No doubt, as unemployment bites, many more ordinary British workers will feel compelled to go where they can find work in turn. The commercial advantages of having dedicated forces living virtually on site, with nothing in the way of tiresome things like family interaction to distract them from their work, are clear. The social price such dismal practices exact is every bit as obvious, and is only likely to become more so.

Brown's anti-protectionist stance looks more threadbare by the day. Another reminder that it's nice to be nice has been directed at supermarkets. They are accused of undermining the Government's attempts to persuade us to buy British by labelling foreign meat in ways that suggest it is home produced. It's a shame really that no one took a more robust stand on this earlier, simply in on the principle that honesty is desirable, and attempting to gull King Consumer is not.

Should the world know if Amy's away?

Amy Winehouse has something new to add to her long list of troubles – the burglary of her London home while she was on holiday in St Lucia. The crime is hardly surprising. Burglary is proving a popular pastime at present, and all those likely to have their holiday habits reported in the media need to bear this in mind.

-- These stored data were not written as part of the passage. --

-- ==== Sys2Proof/Machine/Cobbler.lean ====
section
/-!
DEFINITION. The Cobbler: CBRUN, CBEND, CBSTAT (spec 01 R50; 02 R70; 06 R165, R166; 12 R311 to R315).
-/

namespace Sys2Proof.Machine

/-- Every field of a Cobbler descriptor that must be zero is zero, and COB is 1 (R70). -/
def cobblerOk (w : Nat → Nat) : Bool :=
  bitsN (w 1) 24 8 == 0 && bitsN (w 2) 6 1 == 1 && bitsN (w 2) 0 5 == 0 && bitsN (w 2) 7 25 == 0 &&
    bitsN (w 3) 11 21 == 0 && bitsN (w 4) 12 20 == 0 && bitsN (w 5) 5 3 == 0 && bitsN (w 5) 13 19 == 0 &&
    bitsN (w 6) 22 10 == 0 && bitsN (w 7) 12 20 == 0 && bitsN (w 8) 16 16 == 0 && bitsN (w 9) 17 15 == 0 &&
    (List.range 6).all fun i => w (10 + i) == 0

/-- The Cobbler as CBRUN starts it (R165, R312): `b` is in w0. -/
def Iss.cobblerWarp (c : Iss) (s : State) (entry regs floor b : Nat) : Warp :=
  let split : Split :=
    { pc := entry, entry := allLanes, em := allLanes, rcv := none, join := none, depth := 0, latches := [], xp := none
      park := .no, held := none, late := none, since := s.clk.ns }
  { Warp.blank with
    team := c.warp.team, wid := 31, core := c.warp.core, cobbler := true, st := .running, allot := regs
    regs := (List.replicate regs (.u 0#32)).set 0 (.u (BitVec.ofNat 32 b)), xs := List.replicate 4 0#32
    preds := List.replicate 8 0#32, live := allLanes, split0 := some split, floor := floor, q := floor, free := floor
    bank := List.replicate 16 (.u 0#32), srng := (List.range 32).map fun i => BitVec.ofNat 32 (i + 1)
    pkr := (s.ctx (s.ctxOf c.warp)).pkr, lastRetire := s.clk.ns }

/-- The Cobbler takes its slots and begins (status 0). -/
def Iss.startCobbler (c : Iss) (s : State) (entry regs floor b : Nat) : State :=
  let s1 := { s with warps := s.warps ++ [c.cobblerWarp s entry regs floor b] }
  c.external (s1.mapCore c.warp.core fun k =>
    { k with slotsFree := k.slotsFree - regs, pool := k.pool - floor, cobSt := 1, cobCause := 0
             cobTeam := some c.warp.team, cobWarp := some s.warps.length })

/-- CBRUN (R165, R314): it waits for the older accesses of its warp. Its read makes every check of R169, so it can wait for a peer
and raise 0x1C as well (log 55). Of several statuses that apply it writes 1 before 3 before 2 (log 52). It is an external effect
whatever its status (R298), and a Cobbler that starts can make queued claims impossible (R144). -/
def execCbrun (nw : Bool) (d : Dst) (a : Nat) (b : Src) (s : State) : Host.Outcome State Fault Refusal :=
  execute s { d := dstOp d, a := pairOp a, b := srcOp b, valued := true } fun c =>
    if c.em = 0#32 then .ok (c.complete s c.warp)
    else do
      let addr ← c.pairU .a a
      let v ← needU (c.read .b b)
      let vas := fun (_ : Nat) => (List.range 64).map fun i => addr + i
      c.checkAccess s .global .read 64 fun _ => addr
      if c.warp.accessOpen (.slot c.sp) then return c.park s .older
      match c.waitRemote s (fun _ => addr) vas with
      | some t => return t
      | none =>
        let cx := s.ctxOf c.warp
        let r := loadBytes s c.cluster cx 0 ((vas 0).map fun va => (va, grantedLeaf s c.cluster cx va))
        c.poisonTrap (fun _ => addr) (if r.2.any Prod.snd then lanesOf c.em else [])
        let w := fun i => leNat (((r.2.map Prod.fst).drop (4 * i)).take 4)
        let k := s.core c.warp.core
        let regs := bitsN (w 3) 0 11
        let floor := bitsN (w 4) 0 12
        let status := fun (s : State) (n : Nat) => c.result (c.external s) nw d true (.u (BitVec.ofNat 32 n))
        if k.cobSt = 1 then status r.1 1
        else if !cobblerOk w then status r.1 3
        else if k.slotsFree < regs ∨ k.pool < floor + claimSum s c.warp.core then status r.1 2
        else do
          let t ← status (c.startCobbler r.1 (w 0 + 2 ^ 32 * bitsN (w 1) 0 24) regs floor v) 0
          return lateClaims t [c.warp.core]

/-- CBEND (R166). -/
def execCbend (s : State) : Host.Outcome State Fault Refusal :=
  execute s { cob := true } fun c =>
    if c.warp.cobbler then .ok (cobblerOff s c.warp.core 2 0) else trapU 0x01

/-- CBSTAT (R166). -/
def execCbstat (nw : Bool) (d : Dst) (s : State) : Host.Outcome State Fault Refusal :=
  execute s { d := dstOp d } fun c =>
    let k := s.core c.warp.core
    c.result s nw d true (.u (BitVec.ofNat 32 (k.cobSt + 256 * k.cobCause)))

end Sys2Proof.Machine
end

Thanks to the intrusive but lucrative trade in photographs of the private lives of celebrities, the homes of the famous are easy to spot because they always have gangs of snappers standing around outside them. Thanks to the dedicated working of the same trade, any fool can work out when the homes of publicity magnets are empty.

High-profile footballers in some parts of the country have already become used to burglaries during away matches. It's hard to believe that the empty homes of the rich and highly publicised are not going to be targeted even more enthusiastically in future. No doubt the taxpayer, rather than those profiting from the dissemination of endless bikini shots, will have to foot the bill for any extra police vigilance deemed necessary.

The price others paid for John Martyn's creativity

I love John Martyn's music. But I had the misfortune to be sitting near his party in an Edinburgh bar in the early 1980s. It took me a while before I could reconcile the sweet romanticism of his songs with the rude, drunk, aggressive and demanding boor who had dominated everybody's evening.

It was tragic to observe over the years that he grew no wiser as he grew older, even though his self-destructive ways led to leg amputation, then early death. Like a lot of creative types, Martyn, right, died believing that his dreadful behaviour was justified because of his art, and even that the latter would not have existed or thrived without the former.

It's a great shame that he never ever stopped to ask why so much of his most celebrated work had already been completed while he was still a young man, less damaged by the ravages of his poor lifestyle choices. It's amazing, really, that even though the spectacle of talent squandered in such a way is ubiquitous, the myth of the desirability of creative chaos, and artistic "suffering", maintains such a firm cultural hold.